Work task => Begin at the line containing "(R360, R361) -/" in the data below and go on through the line containing "(fget OBJ_SA_SUB h", repeating each line exactly; include both ends and no other line.

Provided records =>
^^^^^^^^
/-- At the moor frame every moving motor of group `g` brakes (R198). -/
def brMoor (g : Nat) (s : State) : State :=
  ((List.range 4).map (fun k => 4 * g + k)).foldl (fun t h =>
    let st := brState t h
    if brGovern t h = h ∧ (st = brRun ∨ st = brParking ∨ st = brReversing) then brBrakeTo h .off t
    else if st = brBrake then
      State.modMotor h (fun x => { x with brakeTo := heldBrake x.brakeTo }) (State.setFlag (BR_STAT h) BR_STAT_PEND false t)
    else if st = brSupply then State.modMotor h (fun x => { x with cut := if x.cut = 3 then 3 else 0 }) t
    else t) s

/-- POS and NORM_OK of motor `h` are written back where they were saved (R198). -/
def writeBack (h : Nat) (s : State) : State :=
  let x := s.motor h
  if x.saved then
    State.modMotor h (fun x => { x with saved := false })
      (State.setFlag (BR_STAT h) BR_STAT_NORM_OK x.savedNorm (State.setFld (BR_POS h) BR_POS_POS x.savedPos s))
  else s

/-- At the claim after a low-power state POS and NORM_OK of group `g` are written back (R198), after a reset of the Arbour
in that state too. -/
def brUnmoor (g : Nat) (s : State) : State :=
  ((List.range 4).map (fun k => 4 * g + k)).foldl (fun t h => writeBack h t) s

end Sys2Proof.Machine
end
^^^^^^^^
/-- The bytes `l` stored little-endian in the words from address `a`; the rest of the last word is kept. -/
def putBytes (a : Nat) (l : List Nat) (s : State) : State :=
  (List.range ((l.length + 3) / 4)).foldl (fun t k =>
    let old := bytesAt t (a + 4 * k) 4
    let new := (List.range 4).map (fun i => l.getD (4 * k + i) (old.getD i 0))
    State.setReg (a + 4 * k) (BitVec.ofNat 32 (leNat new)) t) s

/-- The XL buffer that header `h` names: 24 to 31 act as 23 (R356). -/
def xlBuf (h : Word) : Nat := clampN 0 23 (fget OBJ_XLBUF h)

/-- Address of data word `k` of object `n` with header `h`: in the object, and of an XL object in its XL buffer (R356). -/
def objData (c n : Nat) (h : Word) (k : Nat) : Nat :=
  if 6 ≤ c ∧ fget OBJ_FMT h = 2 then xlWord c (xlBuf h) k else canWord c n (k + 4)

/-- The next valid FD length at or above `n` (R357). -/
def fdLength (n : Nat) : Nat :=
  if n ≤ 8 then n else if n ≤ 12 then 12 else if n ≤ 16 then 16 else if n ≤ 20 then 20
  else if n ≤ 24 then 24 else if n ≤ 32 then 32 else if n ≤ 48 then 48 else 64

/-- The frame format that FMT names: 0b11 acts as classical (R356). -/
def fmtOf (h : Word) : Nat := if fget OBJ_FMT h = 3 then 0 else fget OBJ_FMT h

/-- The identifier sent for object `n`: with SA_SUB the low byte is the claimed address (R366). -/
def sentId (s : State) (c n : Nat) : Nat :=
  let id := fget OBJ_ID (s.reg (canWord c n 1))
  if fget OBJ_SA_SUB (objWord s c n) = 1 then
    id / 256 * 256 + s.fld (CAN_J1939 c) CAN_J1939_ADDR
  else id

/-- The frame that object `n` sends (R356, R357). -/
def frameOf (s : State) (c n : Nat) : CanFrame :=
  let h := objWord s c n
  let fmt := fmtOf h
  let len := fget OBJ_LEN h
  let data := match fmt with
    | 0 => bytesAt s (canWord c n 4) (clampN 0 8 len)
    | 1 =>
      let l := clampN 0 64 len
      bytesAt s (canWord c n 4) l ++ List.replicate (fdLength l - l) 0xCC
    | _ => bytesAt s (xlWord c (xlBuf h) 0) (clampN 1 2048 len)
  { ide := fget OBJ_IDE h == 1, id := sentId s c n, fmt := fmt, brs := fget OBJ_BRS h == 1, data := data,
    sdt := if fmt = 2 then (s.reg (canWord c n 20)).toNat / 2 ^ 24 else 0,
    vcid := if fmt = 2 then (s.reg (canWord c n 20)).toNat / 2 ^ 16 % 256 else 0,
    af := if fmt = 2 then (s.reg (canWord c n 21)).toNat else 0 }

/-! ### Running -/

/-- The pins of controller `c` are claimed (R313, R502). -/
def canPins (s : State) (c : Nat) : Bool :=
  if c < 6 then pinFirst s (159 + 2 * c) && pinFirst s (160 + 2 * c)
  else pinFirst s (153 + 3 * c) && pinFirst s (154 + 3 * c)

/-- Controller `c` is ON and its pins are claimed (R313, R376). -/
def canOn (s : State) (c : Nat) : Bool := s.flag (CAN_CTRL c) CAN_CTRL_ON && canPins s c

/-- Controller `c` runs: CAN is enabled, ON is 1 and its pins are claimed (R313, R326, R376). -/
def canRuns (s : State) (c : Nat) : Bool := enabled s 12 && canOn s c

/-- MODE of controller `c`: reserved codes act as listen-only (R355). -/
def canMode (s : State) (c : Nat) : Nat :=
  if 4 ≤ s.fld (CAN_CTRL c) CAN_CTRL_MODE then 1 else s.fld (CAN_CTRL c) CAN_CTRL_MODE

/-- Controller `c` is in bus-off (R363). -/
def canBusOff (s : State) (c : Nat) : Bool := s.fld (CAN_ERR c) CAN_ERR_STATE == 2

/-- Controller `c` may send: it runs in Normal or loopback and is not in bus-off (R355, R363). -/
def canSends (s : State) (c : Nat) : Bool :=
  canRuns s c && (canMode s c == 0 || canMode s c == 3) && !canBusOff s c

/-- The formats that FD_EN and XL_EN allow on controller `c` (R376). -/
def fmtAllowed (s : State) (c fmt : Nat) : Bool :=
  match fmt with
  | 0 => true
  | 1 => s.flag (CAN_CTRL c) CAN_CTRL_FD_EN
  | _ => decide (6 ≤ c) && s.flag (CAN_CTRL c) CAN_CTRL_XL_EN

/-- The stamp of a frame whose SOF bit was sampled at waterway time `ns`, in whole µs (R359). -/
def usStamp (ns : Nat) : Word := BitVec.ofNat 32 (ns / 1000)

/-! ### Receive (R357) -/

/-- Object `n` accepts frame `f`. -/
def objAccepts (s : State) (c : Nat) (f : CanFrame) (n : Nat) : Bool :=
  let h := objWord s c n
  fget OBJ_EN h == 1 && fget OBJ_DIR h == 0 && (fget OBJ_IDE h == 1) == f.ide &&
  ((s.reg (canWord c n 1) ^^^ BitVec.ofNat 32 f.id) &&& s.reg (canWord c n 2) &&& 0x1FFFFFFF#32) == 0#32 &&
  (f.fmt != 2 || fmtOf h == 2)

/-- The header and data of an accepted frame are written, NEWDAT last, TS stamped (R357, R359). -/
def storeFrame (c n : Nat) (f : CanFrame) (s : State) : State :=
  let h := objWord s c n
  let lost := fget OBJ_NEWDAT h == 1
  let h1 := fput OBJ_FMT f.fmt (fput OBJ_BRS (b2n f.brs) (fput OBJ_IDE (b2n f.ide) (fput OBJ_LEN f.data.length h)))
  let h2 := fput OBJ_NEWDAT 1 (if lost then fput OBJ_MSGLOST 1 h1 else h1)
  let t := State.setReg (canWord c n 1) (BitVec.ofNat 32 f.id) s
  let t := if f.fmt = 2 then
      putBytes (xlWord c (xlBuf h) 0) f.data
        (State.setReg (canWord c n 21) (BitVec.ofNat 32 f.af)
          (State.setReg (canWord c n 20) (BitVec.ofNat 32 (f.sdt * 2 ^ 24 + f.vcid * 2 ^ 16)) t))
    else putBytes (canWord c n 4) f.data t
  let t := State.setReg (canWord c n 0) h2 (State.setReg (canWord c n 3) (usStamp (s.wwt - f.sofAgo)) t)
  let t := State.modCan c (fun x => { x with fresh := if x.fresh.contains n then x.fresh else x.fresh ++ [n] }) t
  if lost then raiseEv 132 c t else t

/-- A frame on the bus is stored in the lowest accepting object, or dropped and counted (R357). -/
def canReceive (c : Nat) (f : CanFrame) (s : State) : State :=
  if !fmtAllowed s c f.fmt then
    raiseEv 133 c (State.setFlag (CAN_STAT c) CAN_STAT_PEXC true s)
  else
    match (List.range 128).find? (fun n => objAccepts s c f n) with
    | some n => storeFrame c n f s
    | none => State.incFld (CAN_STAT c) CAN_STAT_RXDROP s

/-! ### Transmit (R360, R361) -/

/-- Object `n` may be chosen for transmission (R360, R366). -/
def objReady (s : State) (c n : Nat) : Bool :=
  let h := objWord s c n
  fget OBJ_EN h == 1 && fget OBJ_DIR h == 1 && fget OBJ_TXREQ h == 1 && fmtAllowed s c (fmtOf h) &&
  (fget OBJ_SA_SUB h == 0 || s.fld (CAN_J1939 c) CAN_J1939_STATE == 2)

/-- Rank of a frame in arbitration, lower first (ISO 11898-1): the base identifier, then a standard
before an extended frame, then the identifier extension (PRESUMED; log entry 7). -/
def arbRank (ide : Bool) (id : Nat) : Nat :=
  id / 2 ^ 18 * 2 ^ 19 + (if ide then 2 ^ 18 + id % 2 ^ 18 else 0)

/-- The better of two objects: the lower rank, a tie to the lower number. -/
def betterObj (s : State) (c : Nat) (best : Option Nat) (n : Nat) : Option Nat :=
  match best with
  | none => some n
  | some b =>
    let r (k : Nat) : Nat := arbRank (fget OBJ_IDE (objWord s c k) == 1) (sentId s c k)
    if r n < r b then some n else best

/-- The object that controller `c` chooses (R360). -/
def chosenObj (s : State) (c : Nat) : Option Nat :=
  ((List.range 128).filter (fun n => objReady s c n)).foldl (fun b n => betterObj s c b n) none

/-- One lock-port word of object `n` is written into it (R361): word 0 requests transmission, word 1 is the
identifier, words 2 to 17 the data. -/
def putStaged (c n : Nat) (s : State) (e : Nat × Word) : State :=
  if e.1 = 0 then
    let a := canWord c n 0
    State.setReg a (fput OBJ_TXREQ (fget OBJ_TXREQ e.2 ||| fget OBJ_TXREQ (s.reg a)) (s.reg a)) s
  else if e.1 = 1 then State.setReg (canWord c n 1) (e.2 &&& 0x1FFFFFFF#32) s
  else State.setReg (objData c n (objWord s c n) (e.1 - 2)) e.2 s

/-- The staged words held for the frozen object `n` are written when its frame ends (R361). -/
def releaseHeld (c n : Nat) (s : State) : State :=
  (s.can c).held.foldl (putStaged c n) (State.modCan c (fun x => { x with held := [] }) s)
^^^^^^^^
Completed task =>
/-! ### Transmit (R360, R361) -/

/-- Object `n` may be chosen for transmission (R360, R366). -/
def objReady (s : State) (c n : Nat) : Bool :=
  let h := objWord s c n
  fget OBJ_EN h == 1 && fget OBJ_DIR h == 1 && fget OBJ_TXREQ h == 1 && fmtAllowed s c (fmtOf h) &&
  (fget OBJ_SA_SUB h == 0 || s.fld (CAN_J1939 c) CAN_J1939_STATE == 2)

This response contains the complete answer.